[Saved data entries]
•••
-- ==== Sys2Proof/Laws/MemOk.lean ====
section
/-! SUPPORT. Both memories keep their canonical form: one lemma for every shared operation that answers a state, in the order in which
they call one another. An operation that takes a function keeps the form when the function does. -/
namespace Sys2Proof.Machine
open Sys2Proof
set_option linter.unusedTactic false
set_option linter.unreachableTactic false
theorem memOk_with {t : State} {v_pending : List Instr} {v_variant : Variant} {v_regs : Table W64} {v_tiles : Table Tile} {v_looms : Table Loom} {v_ssems : Table SharedSem} {v_weaves : Table Weave} {v_bobbins : Table Bobbin} {v_heldWrites : List HeldWrite} {v_reqs : Table Req} {v_evseq : W64} {v_migNext : Option W64} {v_faults : MemFaults} {v_fab : Table FabPort} {v_links : Table LinkDir} {v_adders : Adders} {v_power : Power} {v_tlm : Telemetry} {v_slots : Table KeySlot} {v_fns : Table FnRegs} {v_sessions : Table Session} {v_ports : Table Port} {v_console : Console} {v_svc : Svc} {v_nextNum : Nat} {v_free : Nat} {v_reply : List W64} {v_out : List OutMsg} (h : t.MemOk) :
    State.MemOk { mem := t.mem, hostMem := t.hostMem, pending := v_pending, variant := v_variant, regs := v_regs, tiles := v_tiles, looms := v_looms, ssems := v_ssems, weaves := v_weaves, bobbins := v_bobbins, heldWrites := v_heldWrites, reqs := v_reqs, evseq := v_evseq, migNext := v_migNext, faults := v_faults, fab := v_fab, links := v_links, adders := v_adders, power := v_power, tlm := v_tlm, slots := v_slots, fns := v_fns, sessions := v_sessions, ports := v_ports, console := v_console, svc := v_svc, nextNum := v_nextNum, free := v_free, reply := v_reply, out := v_out } := ⟨h.mem, h.hostMem⟩
theorem State_foldl_memOk {α : Type} (g : State → α → State) (hg : ∀ s x, s.MemOk → (g s x).MemOk) (l : List α) (s : State) (h : s.MemOk) : (l.foldl g s).MemOk := by
  induction l generalizing s with
  | nil => exact h
  | cons x l ih => exact ih _ (hg s x h)
theorem CollOut_foldl_memOk {α : Type} (g : CollOut → α → CollOut) (hg : ∀ s x, s.s.MemOk → (g s x).s.MemOk) (l : List α) (s : CollOut) (h : s.s.MemOk) : (l.foldl g s).s.MemOk := by
  induction l generalizing s with
  | nil => exact h
  | cons x l ih => exact ih _ (hg s x h)
theorem Lay_foldl_memOk {α : Type} (g : Lay → α → Lay) (hg : ∀ s x, s.s.MemOk → (g s x).s.MemOk) (l : List α) (s : Lay) (h : s.s.MemOk) : (l.foldl g s).s.MemOk := by
  induction l generalizing s with
  | nil => exact h
  | cons x l ih => exact ih _ (hg s x h)
theorem Selecting_foldl_memOk {α : Type} (g : Selecting → α → Selecting) (hg : ∀ s x, s.s.MemOk → (g s x).s.MemOk) (l : List α) (s : Selecting) (h : s.s.MemOk) : (l.foldl g s).s.MemOk := by
  induction l generalizing s with
  | nil => exact h
  | cons x l ih => exact ih _ (hg s x h)
theorem memOk_snd {α : Type} {p : α × State} {a : α} {t : State} (h : p = (a, t)) (hp : p.2.MemOk) : t.MemOk := by rw [h] at hp; exact hp
theorem memOk_fst {α : Type} {p : State × α} {a : α} {t : State} (h : p = (t, a)) (hp : p.1.MemOk) : t.MemOk := by rw [h] at hp; exact hp
theorem memOk_sndSelecting {α : Type} {p : α × Selecting} {a : α} {t : Selecting} (h : p = (a, t)) (hp : p.2.s.MemOk) : t.s.MemOk := by rw [h] at hp; exact hp
theorem foldl_fst_memOk {α β : Type} (g : State × β → α → State × β) (hg : ∀ c x, c.1.MemOk → (g c x).1.MemOk) (l : List α) (c : State × β) (h : c.1.MemOk) : (l.foldl g c).1.MemOk := by
  induction l generalizing c with
  | nil => exact h
  | cons x l ih => exact ih _ (hg c x h)
theorem foldl_snd_memOk {α β : Type} (g : β × State → α → β × State) (hg : ∀ c x, c.2.MemOk → (g c x).2.MemOk) (l : List α) (c : β × State) (h : c.2.MemOk) : (l.foldl g c).2.MemOk := by
  induction l generalizing c with
  | nil => exact h
  | cons x l ih => exact ih _ (hg c x h)
theorem wrN_memOk (s : State) (a : Nat) (bs : List Byte) (h : s.MemOk) : (wrN s a bs).MemOk := ⟨memSetN_wf bs a h.mem, h.hostMem⟩
theorem hostWr_memOk (s : State) (a : Nat) (bs : List Byte) (h : s.MemOk) : (hostWr s a bs).MemOk := ⟨h.mem, memSetN_wf bs a h.hostMem⟩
•••
● **Work instruction**
Show every line above in which the word "form" is found.

● **Written response**
/-! SUPPORT. Both memories keep their canonical form: one lemma for every shared operation that answers a state, in the order in which
they call one another. An operation that takes a function keeps the form when the function does. -/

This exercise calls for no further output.